Your objective ::
Check each line of the records below and collect those holding "running".

Dataset items ::

>>>>>

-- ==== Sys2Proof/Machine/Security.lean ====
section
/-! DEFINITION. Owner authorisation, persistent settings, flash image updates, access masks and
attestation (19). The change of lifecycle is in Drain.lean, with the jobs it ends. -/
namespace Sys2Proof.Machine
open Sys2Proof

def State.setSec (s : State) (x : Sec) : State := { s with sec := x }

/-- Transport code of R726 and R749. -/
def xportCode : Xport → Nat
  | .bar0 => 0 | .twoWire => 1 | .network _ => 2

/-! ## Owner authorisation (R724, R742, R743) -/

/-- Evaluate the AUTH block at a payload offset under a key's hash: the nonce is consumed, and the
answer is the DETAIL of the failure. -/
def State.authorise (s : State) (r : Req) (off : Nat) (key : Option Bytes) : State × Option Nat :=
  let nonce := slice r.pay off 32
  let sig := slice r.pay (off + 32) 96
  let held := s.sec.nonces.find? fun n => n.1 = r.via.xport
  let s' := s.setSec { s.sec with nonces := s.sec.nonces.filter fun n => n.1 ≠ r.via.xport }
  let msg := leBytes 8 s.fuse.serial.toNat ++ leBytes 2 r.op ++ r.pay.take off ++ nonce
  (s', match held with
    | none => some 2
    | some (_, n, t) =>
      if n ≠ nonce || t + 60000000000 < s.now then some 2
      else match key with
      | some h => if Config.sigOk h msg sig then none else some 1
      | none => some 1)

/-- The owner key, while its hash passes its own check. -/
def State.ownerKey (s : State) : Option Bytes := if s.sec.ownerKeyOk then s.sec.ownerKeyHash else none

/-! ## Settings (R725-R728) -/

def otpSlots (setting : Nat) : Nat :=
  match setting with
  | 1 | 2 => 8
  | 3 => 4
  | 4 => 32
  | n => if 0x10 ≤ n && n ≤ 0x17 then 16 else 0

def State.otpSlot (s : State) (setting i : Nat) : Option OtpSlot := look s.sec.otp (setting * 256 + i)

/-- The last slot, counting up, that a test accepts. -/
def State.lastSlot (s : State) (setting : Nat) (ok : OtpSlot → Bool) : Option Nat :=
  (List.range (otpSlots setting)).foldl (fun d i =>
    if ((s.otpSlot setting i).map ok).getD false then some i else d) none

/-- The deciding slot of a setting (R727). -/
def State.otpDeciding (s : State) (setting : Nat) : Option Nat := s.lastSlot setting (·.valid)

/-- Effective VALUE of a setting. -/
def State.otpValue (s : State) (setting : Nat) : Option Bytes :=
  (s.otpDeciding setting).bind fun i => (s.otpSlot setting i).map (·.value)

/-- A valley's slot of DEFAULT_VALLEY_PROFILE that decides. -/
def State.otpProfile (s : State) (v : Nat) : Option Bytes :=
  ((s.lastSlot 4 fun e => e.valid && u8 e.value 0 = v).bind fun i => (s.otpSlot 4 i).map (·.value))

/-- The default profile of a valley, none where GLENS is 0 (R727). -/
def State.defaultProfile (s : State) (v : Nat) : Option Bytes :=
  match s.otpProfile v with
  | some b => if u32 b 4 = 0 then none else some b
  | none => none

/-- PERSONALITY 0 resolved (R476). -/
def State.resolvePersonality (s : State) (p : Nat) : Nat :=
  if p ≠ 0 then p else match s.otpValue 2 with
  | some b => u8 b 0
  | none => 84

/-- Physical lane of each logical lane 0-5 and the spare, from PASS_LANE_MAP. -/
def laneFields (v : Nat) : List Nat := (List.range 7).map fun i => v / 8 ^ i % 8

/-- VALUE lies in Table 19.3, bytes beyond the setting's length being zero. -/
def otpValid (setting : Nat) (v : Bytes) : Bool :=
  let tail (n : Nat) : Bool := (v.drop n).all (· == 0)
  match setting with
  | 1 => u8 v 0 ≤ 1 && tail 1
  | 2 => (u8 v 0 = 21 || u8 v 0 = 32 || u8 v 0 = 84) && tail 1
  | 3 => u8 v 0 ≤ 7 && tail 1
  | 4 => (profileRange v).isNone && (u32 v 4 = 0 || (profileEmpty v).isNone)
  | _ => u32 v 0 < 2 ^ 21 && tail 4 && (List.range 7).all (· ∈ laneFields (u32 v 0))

<<<<<
>>>>>

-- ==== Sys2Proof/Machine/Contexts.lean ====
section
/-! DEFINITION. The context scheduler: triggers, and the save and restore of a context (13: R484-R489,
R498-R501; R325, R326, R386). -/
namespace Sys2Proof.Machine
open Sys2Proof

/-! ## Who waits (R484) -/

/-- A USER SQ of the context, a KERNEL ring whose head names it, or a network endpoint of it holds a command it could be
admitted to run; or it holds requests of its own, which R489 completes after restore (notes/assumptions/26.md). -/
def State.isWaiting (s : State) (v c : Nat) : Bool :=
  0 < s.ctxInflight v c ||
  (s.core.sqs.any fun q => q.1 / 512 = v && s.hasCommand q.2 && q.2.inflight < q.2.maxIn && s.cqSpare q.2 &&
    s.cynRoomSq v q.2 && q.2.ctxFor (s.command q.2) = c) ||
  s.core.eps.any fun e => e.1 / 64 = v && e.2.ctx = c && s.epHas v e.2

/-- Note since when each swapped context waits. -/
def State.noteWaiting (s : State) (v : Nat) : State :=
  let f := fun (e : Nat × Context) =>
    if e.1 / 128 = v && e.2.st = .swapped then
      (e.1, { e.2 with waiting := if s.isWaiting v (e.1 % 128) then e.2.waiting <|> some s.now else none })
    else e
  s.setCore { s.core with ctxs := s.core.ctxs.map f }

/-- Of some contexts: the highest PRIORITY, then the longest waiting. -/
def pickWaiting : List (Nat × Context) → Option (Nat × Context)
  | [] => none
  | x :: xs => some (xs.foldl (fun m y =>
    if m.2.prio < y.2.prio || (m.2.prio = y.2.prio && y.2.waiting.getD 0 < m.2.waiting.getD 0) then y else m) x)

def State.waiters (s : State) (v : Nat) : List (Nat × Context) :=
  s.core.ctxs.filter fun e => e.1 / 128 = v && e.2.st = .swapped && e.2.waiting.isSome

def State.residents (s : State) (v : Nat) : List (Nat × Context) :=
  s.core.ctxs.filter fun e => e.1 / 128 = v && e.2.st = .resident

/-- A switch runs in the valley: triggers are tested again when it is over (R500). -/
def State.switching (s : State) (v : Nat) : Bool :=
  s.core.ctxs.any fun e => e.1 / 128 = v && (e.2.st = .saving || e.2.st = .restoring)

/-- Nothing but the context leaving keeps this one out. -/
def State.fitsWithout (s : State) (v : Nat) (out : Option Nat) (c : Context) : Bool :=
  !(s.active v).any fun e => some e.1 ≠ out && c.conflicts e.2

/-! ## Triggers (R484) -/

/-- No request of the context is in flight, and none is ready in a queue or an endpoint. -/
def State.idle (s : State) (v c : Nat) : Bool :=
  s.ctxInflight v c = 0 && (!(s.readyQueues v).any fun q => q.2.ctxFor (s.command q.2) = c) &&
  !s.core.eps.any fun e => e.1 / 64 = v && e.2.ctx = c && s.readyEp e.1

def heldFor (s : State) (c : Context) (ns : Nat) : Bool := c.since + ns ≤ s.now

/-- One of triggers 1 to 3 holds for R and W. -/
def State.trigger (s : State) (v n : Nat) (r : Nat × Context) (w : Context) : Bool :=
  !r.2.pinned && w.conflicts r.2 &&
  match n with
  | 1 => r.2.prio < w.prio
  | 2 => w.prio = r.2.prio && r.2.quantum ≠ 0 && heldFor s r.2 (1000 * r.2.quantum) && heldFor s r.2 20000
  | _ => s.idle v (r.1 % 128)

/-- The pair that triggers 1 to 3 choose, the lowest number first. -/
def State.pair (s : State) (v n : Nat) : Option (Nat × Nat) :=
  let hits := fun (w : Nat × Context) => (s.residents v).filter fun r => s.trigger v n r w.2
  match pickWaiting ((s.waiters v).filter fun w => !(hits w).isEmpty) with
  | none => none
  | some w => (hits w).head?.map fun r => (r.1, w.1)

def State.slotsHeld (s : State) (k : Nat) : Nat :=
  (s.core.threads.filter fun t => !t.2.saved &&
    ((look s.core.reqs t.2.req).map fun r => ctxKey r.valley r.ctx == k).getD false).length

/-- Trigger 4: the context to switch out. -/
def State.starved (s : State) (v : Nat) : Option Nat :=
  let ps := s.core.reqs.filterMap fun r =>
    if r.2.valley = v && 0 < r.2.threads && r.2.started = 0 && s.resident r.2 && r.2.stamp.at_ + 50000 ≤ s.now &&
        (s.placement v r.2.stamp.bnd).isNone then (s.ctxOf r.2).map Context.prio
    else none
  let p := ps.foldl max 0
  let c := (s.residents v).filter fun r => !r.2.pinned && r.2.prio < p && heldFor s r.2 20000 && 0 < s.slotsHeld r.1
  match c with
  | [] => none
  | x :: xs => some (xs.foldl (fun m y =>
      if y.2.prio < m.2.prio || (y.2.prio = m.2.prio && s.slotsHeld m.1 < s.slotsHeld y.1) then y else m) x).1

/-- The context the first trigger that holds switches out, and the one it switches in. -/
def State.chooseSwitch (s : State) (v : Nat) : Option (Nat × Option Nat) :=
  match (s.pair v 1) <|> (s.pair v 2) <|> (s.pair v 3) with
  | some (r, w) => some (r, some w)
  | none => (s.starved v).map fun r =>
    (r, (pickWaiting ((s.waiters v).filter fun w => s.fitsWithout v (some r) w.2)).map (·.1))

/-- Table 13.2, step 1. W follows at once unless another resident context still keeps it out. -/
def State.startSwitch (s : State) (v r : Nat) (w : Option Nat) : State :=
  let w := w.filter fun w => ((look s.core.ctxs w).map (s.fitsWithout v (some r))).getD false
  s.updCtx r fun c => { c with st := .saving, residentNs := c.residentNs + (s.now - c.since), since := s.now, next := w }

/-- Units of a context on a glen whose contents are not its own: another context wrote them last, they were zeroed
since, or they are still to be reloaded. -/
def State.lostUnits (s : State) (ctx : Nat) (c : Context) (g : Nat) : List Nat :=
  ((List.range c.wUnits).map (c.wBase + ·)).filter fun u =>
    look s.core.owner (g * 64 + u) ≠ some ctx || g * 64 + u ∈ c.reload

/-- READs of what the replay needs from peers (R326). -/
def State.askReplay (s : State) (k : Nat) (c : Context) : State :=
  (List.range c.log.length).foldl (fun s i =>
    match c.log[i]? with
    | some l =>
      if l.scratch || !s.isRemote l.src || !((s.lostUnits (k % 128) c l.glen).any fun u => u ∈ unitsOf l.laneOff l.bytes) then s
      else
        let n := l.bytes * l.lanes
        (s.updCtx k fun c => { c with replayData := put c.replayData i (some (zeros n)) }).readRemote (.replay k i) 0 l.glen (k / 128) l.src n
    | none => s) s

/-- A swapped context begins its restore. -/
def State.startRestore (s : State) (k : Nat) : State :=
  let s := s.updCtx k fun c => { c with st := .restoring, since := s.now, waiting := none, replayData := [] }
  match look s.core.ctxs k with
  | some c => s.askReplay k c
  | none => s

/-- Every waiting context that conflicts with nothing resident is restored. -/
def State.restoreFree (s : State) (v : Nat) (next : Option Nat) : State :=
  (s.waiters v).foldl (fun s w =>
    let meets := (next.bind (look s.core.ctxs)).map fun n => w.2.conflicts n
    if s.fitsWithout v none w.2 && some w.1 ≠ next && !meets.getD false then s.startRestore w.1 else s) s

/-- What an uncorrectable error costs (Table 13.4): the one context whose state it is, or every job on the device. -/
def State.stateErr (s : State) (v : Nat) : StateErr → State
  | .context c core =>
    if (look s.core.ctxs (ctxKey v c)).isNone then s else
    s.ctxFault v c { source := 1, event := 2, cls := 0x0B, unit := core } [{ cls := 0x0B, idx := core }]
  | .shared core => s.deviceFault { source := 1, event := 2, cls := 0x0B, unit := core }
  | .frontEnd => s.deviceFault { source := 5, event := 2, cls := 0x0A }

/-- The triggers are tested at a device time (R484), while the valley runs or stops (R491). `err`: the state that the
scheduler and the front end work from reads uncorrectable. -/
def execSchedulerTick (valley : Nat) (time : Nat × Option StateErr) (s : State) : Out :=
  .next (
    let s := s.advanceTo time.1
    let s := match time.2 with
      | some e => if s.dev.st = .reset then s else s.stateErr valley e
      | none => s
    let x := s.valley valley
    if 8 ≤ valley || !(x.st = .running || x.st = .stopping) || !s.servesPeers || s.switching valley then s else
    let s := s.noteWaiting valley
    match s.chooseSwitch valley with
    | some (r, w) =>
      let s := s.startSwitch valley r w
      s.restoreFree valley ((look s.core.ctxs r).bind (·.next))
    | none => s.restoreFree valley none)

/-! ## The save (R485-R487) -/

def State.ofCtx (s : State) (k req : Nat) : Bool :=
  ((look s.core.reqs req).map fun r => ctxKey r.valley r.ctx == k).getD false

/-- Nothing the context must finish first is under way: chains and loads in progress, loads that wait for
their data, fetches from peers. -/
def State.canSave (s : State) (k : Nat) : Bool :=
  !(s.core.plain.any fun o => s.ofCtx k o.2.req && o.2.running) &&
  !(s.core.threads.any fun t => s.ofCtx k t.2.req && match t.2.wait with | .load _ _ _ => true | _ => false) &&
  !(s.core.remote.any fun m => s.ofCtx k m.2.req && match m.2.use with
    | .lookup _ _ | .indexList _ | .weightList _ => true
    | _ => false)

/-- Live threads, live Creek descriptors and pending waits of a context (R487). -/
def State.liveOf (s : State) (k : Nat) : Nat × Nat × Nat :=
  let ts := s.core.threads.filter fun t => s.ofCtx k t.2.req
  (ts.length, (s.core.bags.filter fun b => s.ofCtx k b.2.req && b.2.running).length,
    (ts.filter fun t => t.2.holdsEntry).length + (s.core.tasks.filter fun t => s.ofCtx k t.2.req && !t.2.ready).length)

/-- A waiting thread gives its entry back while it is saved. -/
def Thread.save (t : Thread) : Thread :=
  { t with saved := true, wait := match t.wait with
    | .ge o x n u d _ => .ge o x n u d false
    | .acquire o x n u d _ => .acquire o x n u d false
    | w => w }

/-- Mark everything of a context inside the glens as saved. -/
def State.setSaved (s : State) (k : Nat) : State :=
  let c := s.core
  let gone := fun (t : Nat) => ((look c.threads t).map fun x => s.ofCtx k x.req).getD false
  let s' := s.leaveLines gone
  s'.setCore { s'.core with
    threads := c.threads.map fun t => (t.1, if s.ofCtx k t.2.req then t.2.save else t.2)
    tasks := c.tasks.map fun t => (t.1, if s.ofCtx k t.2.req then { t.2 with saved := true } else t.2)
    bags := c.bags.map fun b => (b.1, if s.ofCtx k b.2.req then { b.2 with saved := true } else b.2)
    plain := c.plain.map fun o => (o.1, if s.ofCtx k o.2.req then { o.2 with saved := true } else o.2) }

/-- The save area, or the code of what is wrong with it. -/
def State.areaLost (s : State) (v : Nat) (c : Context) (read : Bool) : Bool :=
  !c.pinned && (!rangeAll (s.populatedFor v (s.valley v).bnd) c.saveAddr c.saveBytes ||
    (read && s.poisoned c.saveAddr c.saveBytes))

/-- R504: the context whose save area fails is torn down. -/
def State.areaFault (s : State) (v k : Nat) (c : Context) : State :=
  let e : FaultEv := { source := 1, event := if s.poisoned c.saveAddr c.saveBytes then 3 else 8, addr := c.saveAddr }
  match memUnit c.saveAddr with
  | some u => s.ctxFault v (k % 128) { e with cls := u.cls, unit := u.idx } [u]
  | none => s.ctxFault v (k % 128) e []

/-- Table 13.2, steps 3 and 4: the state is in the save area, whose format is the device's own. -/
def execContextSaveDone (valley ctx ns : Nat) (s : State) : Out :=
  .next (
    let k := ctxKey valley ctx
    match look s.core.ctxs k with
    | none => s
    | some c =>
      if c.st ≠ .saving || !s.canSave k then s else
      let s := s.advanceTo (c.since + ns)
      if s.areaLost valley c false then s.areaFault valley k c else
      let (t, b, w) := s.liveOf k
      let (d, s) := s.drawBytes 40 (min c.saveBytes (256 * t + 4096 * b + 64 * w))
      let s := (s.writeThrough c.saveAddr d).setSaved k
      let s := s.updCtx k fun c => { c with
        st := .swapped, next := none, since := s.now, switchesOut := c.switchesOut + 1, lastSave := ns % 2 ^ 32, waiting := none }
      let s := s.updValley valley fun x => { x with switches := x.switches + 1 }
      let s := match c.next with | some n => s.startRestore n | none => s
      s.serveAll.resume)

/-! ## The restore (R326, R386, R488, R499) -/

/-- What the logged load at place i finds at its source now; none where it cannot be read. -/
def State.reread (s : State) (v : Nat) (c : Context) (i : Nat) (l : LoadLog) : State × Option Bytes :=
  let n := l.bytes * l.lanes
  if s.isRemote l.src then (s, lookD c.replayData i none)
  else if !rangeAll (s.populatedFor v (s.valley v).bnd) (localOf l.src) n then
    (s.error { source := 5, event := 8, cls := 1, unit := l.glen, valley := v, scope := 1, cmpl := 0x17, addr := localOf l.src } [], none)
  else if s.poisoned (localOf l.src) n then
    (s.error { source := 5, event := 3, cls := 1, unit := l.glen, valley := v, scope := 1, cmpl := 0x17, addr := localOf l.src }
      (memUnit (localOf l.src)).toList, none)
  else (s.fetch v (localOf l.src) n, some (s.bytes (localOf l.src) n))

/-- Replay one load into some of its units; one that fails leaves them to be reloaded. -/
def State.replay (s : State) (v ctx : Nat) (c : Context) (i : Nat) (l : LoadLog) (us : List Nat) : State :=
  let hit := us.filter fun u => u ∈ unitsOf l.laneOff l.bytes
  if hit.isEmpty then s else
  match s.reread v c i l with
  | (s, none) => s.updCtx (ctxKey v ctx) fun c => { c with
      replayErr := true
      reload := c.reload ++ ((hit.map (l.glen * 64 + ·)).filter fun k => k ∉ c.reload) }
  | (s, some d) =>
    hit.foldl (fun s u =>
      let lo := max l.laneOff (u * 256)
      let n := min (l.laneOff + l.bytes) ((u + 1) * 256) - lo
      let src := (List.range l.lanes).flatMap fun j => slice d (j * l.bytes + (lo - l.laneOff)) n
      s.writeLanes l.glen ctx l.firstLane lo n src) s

<<<<<

Your response ::
    if 8 ≤ valley || !(x.st = .running || x.st = .stopping) || !s.servesPeers || s.switching valley then s else
  !(s.core.plain.any fun o => s.ofCtx k o.2.req && o.2.running) &&
  (ts.length, (s.core.bags.filter fun b => s.ofCtx k b.2.req && b.2.running).length,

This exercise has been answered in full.